**REQUIRED ACTION**
In the listing below, locate the line that contains "s.work.substep = 0" and the line that contains "decode 0x03000002#32 = .ok". Restate word for word those two lines and every line between them, and nothing else.
───── RECORD SET
-- ==== Sys2Proof/Certificates/Slice0/Obligations.lean ====
section
/-! DEFINITION. The statements for the provers. `c`, `lane` and `k` name a chip, a logical lane and a column; `t` is the state after
the command. A statement's premises are those of R267: the parameters meet R6, and no operation fails before the command has ended. -/

open Sys2Proof Sys2Proof.Machine

/-! ### Encoding -/

/-- R93 to R99: decoding the word of a command gives the command back, every operand at every value of its field. -/
def Obligations.DecodeOfEncode : Prop := ∀ i : Instr, decode (encode i) = .ok i

/-- R91: a word that decodes to a command is that command's word, so each word has one meaning. -/
def Obligations.EncodeOfDecode : Prop := ∀ (w : Word) (i : Instr), decode w = .ok i → encode i = w

/-- R112, R231: the illegal words are the ones R112 lists, every other word is a command, and an illegal word raises IllegalCommand
with nothing written but the fault registers. Between commands PHASE is IDLE and SUBSTEP 0 (`StepKeepsTheInvariant`). Of the result
registers the statement says only that no valid flag is set: that they may hold any value after this fault too is log 8, the model's
reading of R37 and R236 where R231 and R236 call the fault precise. -/
def Obligations.IllegalWordsRaise : Prop :=
  ∀ w : Word,
    (IllegalWord w → ∃ e, decode w = .error e) ∧ (¬ IllegalWord w → ∃ i, decode w = .ok i) ∧
    ∀ s : State, IllegalWord w → s.fetch = some w → s.env.resetLine = false → s.faults.halt = false → s.work.phase = .idle →
      s.work.substep = 0 → ∃ t, step s = .next t ∧ RefusedWith 3 s t

/-- 95_test_vectors.md section 2.1: words of the ten commands, and words that are none. -/
def Obligations.SampleWords : Prop :=
  decode 0x01000005#32 = .ok (.setcs 0b0101) ∧ decode 0x02A53C5A#32 = .ok (.wrreg 0xA5 0x3C5A) ∧
  decode 0x03000002#32 = .ok .setpatDeskew ∧ decode 0x04000001#32 = .ok (.setfmt true false) ∧
  decode 0x05050002#32 = .ok (.snap 0b101 2) ∧ decode 0x060102C8#32 = .ok (.dlytap 1 200 0b0010) ∧
  decode 0x07040000#32 = .ok (.bitslip 0b100) ∧ decode 0x080300D5#32 = .ok (.caltaps 3 0xD5) ∧
  decode 0x090A0070#32 = .ok (.sync 0b1010 0x70) ∧ decode 0x0A002A70#32 = .ok (.cal 0x2A 0x70) ∧
  decode 0x0B000000#32 = .error .unknownOp ∧ decode 0x07100001#32 = .error .reservedBit ∧
  decode 0x03000006#32 = .error .unknownKind

/-- spec/opcode_table.json: a word that decodes to a command lies in that command's row, and no word lies in two rows. -/
def Obligations.OpcodeRowsFit : Prop :=
  (∀ (w : Word) (i : Instr), decode w = .ok i → w &&& i.row.mask = i.row.pattern) ∧
  ∀ (w : Word) (i j : Instr), w &&& i.row.mask = i.row.pattern → w &&& j.row.mask = j.row.pattern → i.row = j.row

/-- R118, R119: the pseudo-instructions and the default operands give these words. -/
def Obligations.AssemblerWords : Prop :=
  encode .clrpat = 0x03000000#32 ∧ encode .selall = 0x0100000F#32 ∧
  (∀ c : Fin 4, encode (.selchip c) = 0x01000000#32 ||| 1#32 <<< c.val) ∧
  (∀ c : Fin 4, encode (.snap1 c) = 0x05000001#32 ||| 0x10000#32 <<< c.val) ∧
  encode (.caltapsDefault 1) = 0x0801002A#32 ∧ encode (.syncDefault 1) = 0x09010070#32 ∧ encode .calDefault = 0x0A002A70#32

/-! ### The step -/

/-- R21: with reset not asserted and HALT 0, a step runs the command whose word stands at `cp`. -/
def Obligations.StepRunsTheDecodedCommand : Prop :=
  ∀ (s : State) (w : Word) (i : Instr), s.env.resetLine = false → s.faults.halt = false → s.fetch = some w →
    decode w = .ok i → step s = exec i s
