-- ==== Sys2Proof/Laws/State.lean ====
section
/-! SUPPORT. One lemma per field per named update of State, so that no later proof unfolds a record update. -/

namespace Sys2Proof.Machine

/-! ### `State.setCsmask` -/

@[simp] theorem State.setCsmask_params (m : BitVec 4) (s : State) : (s.setCsmask m).params = s.params := rfl
@[simp] theorem State.setCsmask_prog (m : BitVec 4) (s : State) : (s.setCsmask m).prog = s.prog := rfl
@[simp] theorem State.setCsmask_cp (m : BitVec 4) (s : State) : (s.setCsmask m).cp = s.cp := rfl
@[simp] theorem State.setCsmask_csmask (m : BitVec 4) (s : State) : (s.setCsmask m).csmask = m := rfl
@[simp] theorem State.setCsmask_faults (m : BitVec 4) (s : State) : (s.setCsmask m).faults = s.faults := rfl
@[simp] theorem State.setCsmask_work (m : BitVec 4) (s : State) : (s.setCsmask m).work = s.work := rfl
@[simp] theorem State.setCsmask_res (m : BitVec 4) (s : State) : (s.setCsmask m).res = s.res := rfl
@[simp] theorem State.setCsmask_dev (m : BitVec 4) (s : State) : (s.setCsmask m).dev = s.dev := rfl
@[simp] theorem State.setCsmask_env (m : BitVec 4) (s : State) : (s.setCsmask m).env = s.env := rfl
@[simp] theorem State.setCsmask_port (m : BitVec 4) (s : State) : (s.setCsmask m).port = s.port := rfl

/-! ### `State.setWork` -/

@[simp] theorem State.setWork_params (w : Work) (s : State) : (s.setWork w).params = s.params := rfl
@[simp] theorem State.setWork_prog (w : Work) (s : State) : (s.setWork w).prog = s.prog := rfl
@[simp] theorem State.setWork_cp (w : Work) (s : State) : (s.setWork w).cp = s.cp := rfl
@[simp] theorem State.setWork_csmask (w : Work) (s : State) : (s.setWork w).csmask = s.csmask := rfl
@[simp] theorem State.setWork_faults (w : Work) (s : State) : (s.setWork w).faults = s.faults := rfl
@[simp] theorem State.setWork_work (w : Work) (s : State) : (s.setWork w).work = w := rfl
@[simp] theorem State.setWork_res (w : Work) (s : State) : (s.setWork w).res = s.res := rfl
@[simp] theorem State.setWork_dev (w : Work) (s : State) : (s.setWork w).dev = s.dev := rfl
@[simp] theorem State.setWork_env (w : Work) (s : State) : (s.setWork w).env = s.env := rfl
@[simp] theorem State.setWork_port (w : Work) (s : State) : (s.setWork w).port = s.port := rfl

/-! ### `State.setRes` -/

@[simp] theorem State.setRes_params (r : Results) (s : State) : (s.setRes r).params = s.params := rfl
@[simp] theorem State.setRes_prog (r : Results) (s : State) : (s.setRes r).prog = s.prog := rfl
@[simp] theorem State.setRes_cp (r : Results) (s : State) : (s.setRes r).cp = s.cp := rfl
@[simp] theorem State.setRes_csmask (r : Results) (s : State) : (s.setRes r).csmask = s.csmask := rfl
@[simp] theorem State.setRes_faults (r : Results) (s : State) : (s.setRes r).faults = s.faults := rfl
@[simp] theorem State.setRes_work (r : Results) (s : State) : (s.setRes r).work = s.work := rfl
@[simp] theorem State.setRes_res (r : Results) (s : State) : (s.setRes r).res = r := rfl
@[simp] theorem State.setRes_dev (r : Results) (s : State) : (s.setRes r).dev = s.dev := rfl
@[simp] theorem State.setRes_env (r : Results) (s : State) : (s.setRes r).env = s.env := rfl
@[simp] theorem State.setRes_port (r : Results) (s : State) : (s.setRes r).port = s.port := rfl

/-! ### `State.setDev` -/

@[simp] theorem State.setDev_params (d : Device) (s : State) : (s.setDev d).params = s.params := rfl
@[simp] theorem State.setDev_prog (d : Device) (s : State) : (s.setDev d).prog = s.prog := rfl
@[simp] theorem State.setDev_cp (d : Device) (s : State) : (s.setDev d).cp = s.cp := rfl
@[simp] theorem State.setDev_csmask (d : Device) (s : State) : (s.setDev d).csmask = s.csmask := rfl
@[simp] theorem State.setDev_faults (d : Device) (s : State) : (s.setDev d).faults = s.faults := rfl
@[simp] theorem State.setDev_work (d : Device) (s : State) : (s.setDev d).work = s.work := rfl
@[simp] theorem State.setDev_res (d : Device) (s : State) : (s.setDev d).res = s.res := rfl
@[simp] theorem State.setDev_dev (d : Device) (s : State) : (s.setDev d).dev = d := rfl
@[simp] theorem State.setDev_env (d : Device) (s : State) : (s.setDev d).env = s.env := rfl
@[simp] theorem State.setDev_port (d : Device) (s : State) : (s.setDev d).port = s.port := rfl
──────────
**PROBLEM SOLUTION**
      s.work.substep = 0 → ∃ t, step s = .next t ∧ RefusedWith 3 s t

/-- 95_test_vectors.md section 2.1: words of the ten commands, and words that are none. -/
def Obligations.SampleWords : Prop :=
  decode 0x01000005#32 = .ok (.setcs 0b0101) ∧ decode 0x02A53C5A#32 = .ok (.wrreg 0xA5 0x3C5A) ∧
  decode 0x03000002#32 = .ok .setpatDeskew ∧ decode 0x04000001#32 = .ok (.setfmt true false) ∧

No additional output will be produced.